FILE: Afghan fighters outside one of the entrances to caves where Saudi terrorist Osama bin Laden was reportedly hiding along hundreds of Arab Al-Qaeda fighters in the mountains of Tora Bora in eastern Afghanistan in 2001.
FILE: Afghan fighters outside one of the entrances to caves where Saudi terrorist Osama bin Laden was reportedly hiding along hundreds of Arab Al-Qaeda fighters in the mountains of Tora Bora in eastern Afghanistan in 2001.

A man born in Saudi Arabia has been convicted in a U.S. federal court on charges he participated in a 2003 attack in Afghanistan that killed two U.S. servicemen.
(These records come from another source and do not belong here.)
set_option maxHeartbeats 80000 in
@[simp] theorem unarm_canon (s : State) (hc : s.canonical) :
    (unarm s).canonical := by
  unfold unarm; simp (maxDischargeDepth := 60) [hc]

set_option maxHeartbeats 80000 in
@[simp] theorem repeatApproach_canon (s : State) (hc : s.canonical) :
    (repeatApproach s).canonical := by
  unfold repeatApproach; simp (maxDischargeDepth := 60) [hc]

set_option maxHeartbeats 80000 in
@[simp] theorem armMiss_canon (s : State) (hc : s.canonical) :
    (armMiss s).canonical := by
  unfold armMiss; (try dsimp only); (repeat' split) <;> simp (maxDischargeDepth := 60) [hc]

set_option maxHeartbeats 80000 in
@[simp] theorem armStripe_canon (t : Nat) (s : State) (hc : s.canonical) :
    (armStripe t s).canonical := by
  unfold armStripe; (repeat' split) <;> simp (maxDischargeDepth := 60) [hc]

set_option maxHeartbeats 80000 in
@[simp] theorem firingCheck_canon (e : StripeEntry) (n t : Int) (s : State) (hc : s.canonical) :
    (firingCheck e n t s).canonical := by
  unfold firingCheck; (repeat' split) <;> simp (maxDischargeDepth := 60) [hc]

set_option maxHeartbeats 80000 in
@[simp] theorem dropShot_canon (e : StripeEntry) (k : Int) (s : State) (hc : s.canonical) :
    (dropShot e k s).canonical := by
  unfold dropShot; simp (maxDischargeDepth := 60) [hc]

set_option maxHeartbeats 80000 in
@[simp] theorem gatherStart_canon (e : StripeEntry) (tj pj : Int) (ts : Nat) (rest : List Int) (s : State) (hc : s.canonical) :
    (gatherStart e tj pj ts rest s).canonical := by
  unfold gatherStart; (try dsimp only); (repeat' split) <;> simp_all (maxDischargeDepth := 60)

set_option maxHeartbeats 80000 in
@[simp] theorem bellHold_canon (s : State) (hc : s.canonical) :
    (bellHold s).canonical := by
  unfold bellHold; simp (maxDischargeDepth := 60) [hc]

set_option maxHeartbeats 80000 in
@[simp] theorem bellOutOfStep_canon (s : State) (hc : s.canonical) :
    (bellOutOfStep s).canonical := by
  unfold bellOutOfStep; simp (maxDischargeDepth := 60) [hc]

set_option maxHeartbeats 80000 in
@[simp] theorem bellResume_canon (n : Int) (s : State) (hc : s.canonical) :
    (bellResume n s).canonical := by
  unfold bellResume; (repeat' split) <;> simp (maxDischargeDepth := 60) [hc]

set_option maxHeartbeats 80000 in
@[simp] theorem bellHandOver_canon (n : Int) (s : State) (hc : s.canonical) :
    (bellHandOver n s).canonical := by
  unfold bellHandOver; simp (maxDischargeDepth := 60) [hc]

set_option maxHeartbeats 80000 in
@[simp] theorem bellRelease_canon (s : State) (hc : s.canonical) :
    (bellRelease s).canonical := by
  unfold bellRelease; (repeat' split) <;> simp (maxDischargeDepth := 60) [hc]

set_option maxHeartbeats 80000 in
@[simp] theorem bellReasons_canon (n : Int) (s : State) (hc : s.canonical) :
    (bellReasons n s).canonical := by
  unfold bellReasons; simp (maxDischargeDepth := 60) [hc]

set_option maxHeartbeats 80000 in
@[simp] theorem bellExpire_canon (n : Int) (s : State) (hc : s.canonical) :
    (bellExpire n s).canonical := by
  unfold bellExpire; (try dsimp only); (repeat' split) <;> simp (maxDischargeDepth := 60) [hc]

set_option maxHeartbeats 80000 in
@[simp] theorem bellLast_canon (s : State) (hc : s.canonical) :
    (bellLast s).canonical := by
  unfold bellLast; (try dsimp only); (repeat' split) <;> simp (maxDischargeDepth := 60) [hc]

set_option maxHeartbeats 80000 in
@[simp] theorem bellShown_canon (n : Int) (rest : List Int) (c : Crossing) (t : Int) (p : Int) (s : State) (hc : s.canonical) :
    (bellShown n rest c t p s).canonical := by
  unfold bellShown; simp (maxDischargeDepth := 60) [hc]

set_option maxHeartbeats 80000 in
@[simp] theorem bellGather_canon (e : StripeEntry) (n : Int) (t : Int) (p : Int) (ts : Nat) (rest : List Int) (s : State) (hc : s.canonical) :
    (bellGather e n t p ts rest s).canonical := by
  unfold bellGather; simp (maxDischargeDepth := 60) [hc]

set_option maxHeartbeats 80000 in
@[simp] theorem bellOver_canon (s : State) (hc : s.canonical) :
    (bellOver s).canonical := by
  unfold bellOver; simp (maxDischargeDepth := 60) [hc]

set_option maxHeartbeats 80000 in
@[simp] theorem bellFire_canon (e : StripeEntry) (n : Int) (rest : List Int) (c : Crossing) (t : Int) (p : Int) (ts : Nat) (s : State) (hc : s.canonical) :
    (bellFire e n rest c t p ts s).canonical := by
  unfold bellFire; simp (maxDischargeDepth := 60) [hc]

set_option maxHeartbeats 80000 in
@[simp] theorem bellEvent_canon (ts : Nat) (s : State) (hc : s.canonical) :
    (bellEvent ts s).canonical := by
  unfold bellEvent; (repeat' split) <;> simp (maxDischargeDepth := 60) [hc]

set_option maxHeartbeats 80000 in
@[simp] theorem bellCrossing_canon (s : State) (hc : s.canonical) :
    (bellCrossing s).canonical := by
  unfold bellCrossing; simp (maxDischargeDepth := 60) [hc]

set_option maxHeartbeats 80000 in
@[simp] theorem endChecks_canon (s : State) (hc : s.canonical) :
    (endChecks s).canonical := by
  unfold endChecks; simp (maxDischargeDepth := 60) [hc]

set_option maxHeartbeats 80000 in
@[simp] theorem tickBeams_canon (s : State) (hc : s.canonical) :
    (tickBeams s).canonical := by
  unfold tickBeams; simp (maxDischargeDepth := 60) [hc]

set_option maxHeartbeats 80000 in
@[simp] theorem tickMotion_canon (s : State) (hc : s.canonical) :
    (tickMotion s).canonical := by
  unfold tickMotion; (try dsimp only); (repeat' split) <;> simp_all (maxDischargeDepth := 60)

set_option maxHeartbeats 80000 in
@[simp] theorem hearSpeed_canon (s : State) (hc : s.canonical) :
    (hearSpeed s).canonical := by
  unfold hearSpeed; (repeat' split) <;> simp (maxDischargeDepth := 60) [hc]

set_option maxHeartbeats 80000 in
@[simp] theorem parameterTick_canon (s : State) (hc : s.canonical) :
    (parameterTick s).canonical := by
  unfold parameterTick; simp (maxDischargeDepth := 60) [hc]

set_option maxHeartbeats 80000 in
@[simp] theorem updBatch_canon (f : Batch → Batch) (s : State) (hc : s.canonical) :
    (updBatch f s).canonical := by
  unfold updBatch; simp (maxDischargeDepth := 60) [hc]

set_option maxHeartbeats 80000 in
@[simp] theorem ensureCheckShot_canon (i : Nat) (s : State) (hc : s.canonical) :
    (ensureCheckShot i s).canonical := by
  unfold ensureCheckShot; (repeat' split) <;> simp (maxDischargeDepth := 60) [hc]

set_option maxHeartbeats 80000 in
@[simp] theorem appendContents_canon (cs : List Nat) (s : State) (hc : s.canonical) :
    (appendContents cs s).canonical := by
  unfold appendContents; (repeat' split) <;> simp (maxDischargeDepth := 60) [hc]

set_option maxHeartbeats 80000 in
@[simp] theorem checkVoid_canon (sh : Shot) (s : State) (hc : s.canonical) :
    (checkVoid sh s).canonical := by
  unfold checkVoid; (repeat' split) <;> simp (maxDischargeDepth := 60) [hc]

set_option maxHeartbeats 80000 in
@[simp] theorem applyBeam_canon (b : Nat) (e : DWord) (s : State) (hc : s.canonical) :
    (applyBeam b e s).canonical := by
  unfold applyBeam; simp (maxDischargeDepth := 60) [hc]

set_option maxHeartbeats 80000 in
@[simp] theorem retireBeam_canon (b : Nat) (s : State) (hc : s.canonical) :
    (retireBeam b s).canonical := by
  unfold retireBeam; simp (maxDischargeDepth := 60) [hc]

set_option maxHeartbeats 80000 in
@[simp] theorem judgeBeam_canon (b : Batch) (k : Nat) (s : State) (hc : s.canonical) :
    (judgeBeam b k s).canonical := by
  unfold judgeBeam; (try dsimp only); (repeat' split) <;> simp (maxDischargeDepth := 60) [hc]

set_option maxHeartbeats 80000 in
@[simp] theorem judgeIf_canon (all : Bool) (k : Nat) (s : State) (hc : s.canonical) :
    (judgeIf all k s).canonical := by
  unfold judgeIf; (repeat' split) <;> simp (maxDischargeDepth := 60) [hc]

set_option maxHeartbeats 80000 in
@[simp] theorem judgeBeams_canon (all : Bool) (s : State) (hc : s.canonical) :
    (judgeBeams all s).canonical := by
  unfold judgeBeams; (try dsimp only); (repeat' split) <;> simp_all (maxDischargeDepth := 60)

set_option maxHeartbeats 80000 in
@[simp] theorem beginBatch_canon (b : Batch) (s : State) (hc : s.canonical) :
    (beginBatch b s).canonical := by
  unfold beginBatch; simp (maxDischargeDepth := 60) [hc]

set_option maxHeartbeats 80000 in
@[simp] theorem frameStart_canon (l t : Nat) (s : State) (hc : s.canonical) :
    (frameStart l t s).canonical := by
  unfold frameStart; (repeat' split) <;> simp (maxDischargeDepth := 60) [hc]

set_option maxHeartbeats 80000 in
@[simp] theorem idleFrame_canon (t : Nat) (s : State) (hc : s.canonical) :
    (idleFrame t s).canonical := by
  unfold idleFrame; simp (maxDischargeDepth := 60) [hc]

set_option maxHeartbeats 80000 in
@[simp] theorem suppressStrobe_canon (g : Nat) (sh : Shot) (s : State) (hc : s.canonical) :
    (suppressStrobe g sh s).canonical := by
  unfold suppressStrobe; simp (maxDischargeDepth := 60) [hc]

set_option maxHeartbeats 80000 in
@[simp] theorem resumeFires_canon (n : Int) (s : State) (hc : s.canonical) :
    (resumeFires n s).canonical := by
  unfold resumeFires; (repeat' split) <;> simp (maxDischargeDepth := 60) [hc]

set_option maxHeartbeats 80000 in
@[simp] theorem strobeRise_canon (g : Nat) (s : State) (hc : s.canonical) :
    (strobeRise g s).canonical := by
  unfold strobeRise; (repeat' split) <;> simp (maxDischargeDepth := 60) [hc]

set_option maxHeartbeats 80000 in
@[simp] theorem strobeFall_canon (g : Nat) (s : State) (hc : s.canonical) :
    (strobeFall g s).canonical := by
  unfold strobeFall; (try dsimp only); (repeat' split) <;> simp (maxDischargeDepth := 60) [hc]

set_option maxHeartbeats 80000 in
@[simp] theorem headFault_canon (t : Int) (s : State) (hc : s.canonical) :
    (headFault t s).canonical := by
  unfold headFault; simp (maxDischargeDepth := 60) [hc]

set_option maxHeartbeats 80000 in
@[simp] theorem echoLatency_canon (echo : Option DWord) (base : Int) (t : Nat) (s : State) (hc : s.canonical) :
    (echoLatency echo base t s).canonical := by
  unfold echoLatency; simp (maxDischargeDepth := 60) [hc]

set_option maxHeartbeats 80000 in
@[simp] theorem classifyIdle_canon (l base : Nat) (rest : List Nat) (echo : Option DWord) (t : Nat) (s : State) (hc : s.canonical) :
    (classifyIdle l base rest echo t s).canonical := by
  unfold classifyIdle; simp (maxDischargeDepth := 60) [hc]

set_option maxHeartbeats 80000 in
@[simp] theorem classifyShot_canon (l i : Nat) (n : Int) (sh : Shot) (ty : FrameType) (crc : Word) (echo : Option DWord) (t : Nat) (s : State) (hc : s.canonical) :
    (classifyShot l i n sh ty crc echo t s).canonical := by
  unfold classifyShot; simp (maxDischargeDepth := 60) [hc]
A jury in Brooklyn, New York, deliberated for just two hours on March 16 before reaching the guilty verdict against admitted Al-Qaeda fighter Ibrahim Suleiman Adnan Harun.

Harun, who was not in court and watched the trial from his jail cell, was extradited from Italy in October 2012.

He has insisted he is a "warrior" who should face a military tribunal rather than a criminal court.

Harun, who holds Niger citizenship, traveled to Afghanistan to join Al-Qaeda weeks before the September 11, 2001, terror attacks in the United States, prosecutors said.

They said he took part in an assault on U.S. troops in 2003 that killed Army Private 1st Class Jerod Dennis, 19, and Air Force Airman 1st Class Raymond Losano, 24.

A Koran recovered at the site had Harun's fingerprints, prosecutors said.

He also was convicted of later plotting to bomb the U.S. Embassy in Nigeria.